**WHAT NEEDS TO BE DONE:** In full and without alteration, print the entries.

### RECORDS FOR THE TASK ###

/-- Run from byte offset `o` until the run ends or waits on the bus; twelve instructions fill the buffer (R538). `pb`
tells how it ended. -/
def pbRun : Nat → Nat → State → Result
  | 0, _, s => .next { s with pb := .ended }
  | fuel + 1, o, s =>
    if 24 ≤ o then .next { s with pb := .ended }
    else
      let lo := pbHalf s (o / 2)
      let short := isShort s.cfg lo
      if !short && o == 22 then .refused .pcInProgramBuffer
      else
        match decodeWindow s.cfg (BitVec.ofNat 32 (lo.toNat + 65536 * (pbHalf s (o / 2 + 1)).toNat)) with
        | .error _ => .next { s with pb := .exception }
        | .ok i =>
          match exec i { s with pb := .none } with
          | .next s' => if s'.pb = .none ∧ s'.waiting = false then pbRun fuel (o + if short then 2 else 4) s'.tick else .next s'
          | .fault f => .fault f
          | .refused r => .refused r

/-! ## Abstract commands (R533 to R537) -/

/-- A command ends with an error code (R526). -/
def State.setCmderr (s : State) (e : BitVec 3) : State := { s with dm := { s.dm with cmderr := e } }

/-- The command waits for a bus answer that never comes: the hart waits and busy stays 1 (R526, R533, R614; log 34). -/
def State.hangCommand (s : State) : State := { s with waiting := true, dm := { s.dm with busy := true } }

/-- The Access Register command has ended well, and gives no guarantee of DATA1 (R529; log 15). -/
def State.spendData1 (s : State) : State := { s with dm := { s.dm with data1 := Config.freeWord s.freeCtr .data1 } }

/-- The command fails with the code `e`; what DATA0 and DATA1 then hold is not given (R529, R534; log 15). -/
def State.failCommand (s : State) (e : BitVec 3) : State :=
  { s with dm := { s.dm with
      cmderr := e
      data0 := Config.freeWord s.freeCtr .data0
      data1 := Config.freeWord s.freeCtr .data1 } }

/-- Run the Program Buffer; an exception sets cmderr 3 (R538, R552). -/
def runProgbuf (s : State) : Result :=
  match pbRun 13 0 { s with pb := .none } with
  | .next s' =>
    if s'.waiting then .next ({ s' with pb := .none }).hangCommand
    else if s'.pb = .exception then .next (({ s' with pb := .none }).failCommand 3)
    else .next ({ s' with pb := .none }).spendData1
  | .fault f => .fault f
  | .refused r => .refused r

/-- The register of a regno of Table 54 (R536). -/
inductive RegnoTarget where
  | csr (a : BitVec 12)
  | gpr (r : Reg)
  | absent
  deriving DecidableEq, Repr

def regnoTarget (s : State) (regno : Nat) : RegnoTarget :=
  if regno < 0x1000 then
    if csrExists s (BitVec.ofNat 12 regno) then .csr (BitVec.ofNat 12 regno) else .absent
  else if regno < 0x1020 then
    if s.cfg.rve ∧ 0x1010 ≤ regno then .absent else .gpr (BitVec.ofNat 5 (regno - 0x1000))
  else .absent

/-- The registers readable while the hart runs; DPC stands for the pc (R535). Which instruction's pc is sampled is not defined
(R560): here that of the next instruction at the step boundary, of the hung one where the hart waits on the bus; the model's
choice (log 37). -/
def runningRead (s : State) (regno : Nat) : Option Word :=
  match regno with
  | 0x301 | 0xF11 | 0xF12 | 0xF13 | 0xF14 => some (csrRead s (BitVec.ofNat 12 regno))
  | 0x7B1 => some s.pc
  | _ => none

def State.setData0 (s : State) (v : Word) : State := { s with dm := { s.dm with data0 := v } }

###

**PROBLEM SOLUTION:**
/-- Run from byte offset `o` until the run ends or waits on the bus; twelve instructions fill the buffer (R538). `pb`
tells how it ended. -/
def pbRun : Nat → Nat → State → Result
  | 0, _, s => .next { s with pb := .ended }
  | fuel + 1, o, s =>
    if 24 ≤ o then .next { s with pb := .ended }
    else
      let lo := pbHalf s (o / 2)
      let short := isShort s.cfg lo
      if !short && o == 22 then .refused .pcInProgramBuffer
      else
        match decodeWindow s.cfg (BitVec.ofNat 32 (lo.toNat + 65536 * (pbHalf s (o / 2 + 1)).toNat)) with
        | .error _ => .next { s with pb := .exception }
        | .ok i =>
          match exec i { s with pb := .none } with
          | .next s' => if s'.pb = .none ∧ s'.waiting = false then pbRun fuel (o + if short then 2 else 4) s'.tick else .next s'
          | .fault f => .fault f
          | .refused r => .refused r

/-! ## Abstract commands (R533 to R537) -/

/-- A command ends with an error code (R526). -/
def State.setCmderr (s : State) (e : BitVec 3) : State := { s with dm := { s.dm with cmderr := e } }

/-- The command waits for a bus answer that never comes: the hart waits and busy stays 1 (R526, R533, R614; log 34). -/
def State.hangCommand (s : State) : State := { s with waiting := true, dm := { s.dm with busy := true } }

/-- The Access Register command has ended well, and gives no guarantee of DATA1 (R529; log 15). -/
def State.spendData1 (s : State) : State := { s with dm := { s.dm with data1 := Config.freeWord s.freeCtr .data1 } }

/-- The command fails with the code `e`; what DATA0 and DATA1 then hold is not given (R529, R534; log 15). -/
def State.failCommand (s : State) (e : BitVec 3) : State :=
  { s with dm := { s.dm with
      cmderr := e
      data0 := Config.freeWord s.freeCtr .data0
      data1 := Config.freeWord s.freeCtr .data1 } }

/-- Run the Program Buffer; an exception sets cmderr 3 (R538, R552). -/
def runProgbuf (s : State) : Result :=
  match pbRun 13 0 { s with pb := .none } with
  | .next s' =>
    if s'.waiting then .next ({ s' with pb := .none }).hangCommand
    else if s'.pb = .exception then .next (({ s' with pb := .none }).failCommand 3)
    else .next ({ s' with pb := .none }).spendData1
  | .fault f => .fault f
  | .refused r => .refused r

/-- The register of a regno of Table 54 (R536). -/
inductive RegnoTarget where
  | csr (a : BitVec 12)
  | gpr (r : Reg)
  | absent
  deriving DecidableEq, Repr

def regnoTarget (s : State) (regno : Nat) : RegnoTarget :=
  if regno < 0x1000 then
    if csrExists s (BitVec.ofNat 12 regno) then .csr (BitVec.ofNat 12 regno) else .absent
  else if regno < 0x1020 then
    if s.cfg.rve ∧ 0x1010 ≤ regno then .absent else .gpr (BitVec.ofNat 5 (regno - 0x1000))
  else .absent

/-- The registers readable while the hart runs; DPC stands for the pc (R535). Which instruction's pc is sampled is not defined
(R560): here that of the next instruction at the step boundary, of the hung one where the hart waits on the bus; the model's
choice (log 37). -/
def runningRead (s : State) (regno : Nat) : Option Word :=
  match regno with
  | 0x301 | 0xF11 | 0xF12 | 0xF13 | 0xF14 => some (csrRead s (BitVec.ofNat 12 regno))
  | 0x7B1 => some s.pc
  | _ => none

def State.setData0 (s : State) (v : Word) : State := { s with dm := { s.dm with data0 := v } }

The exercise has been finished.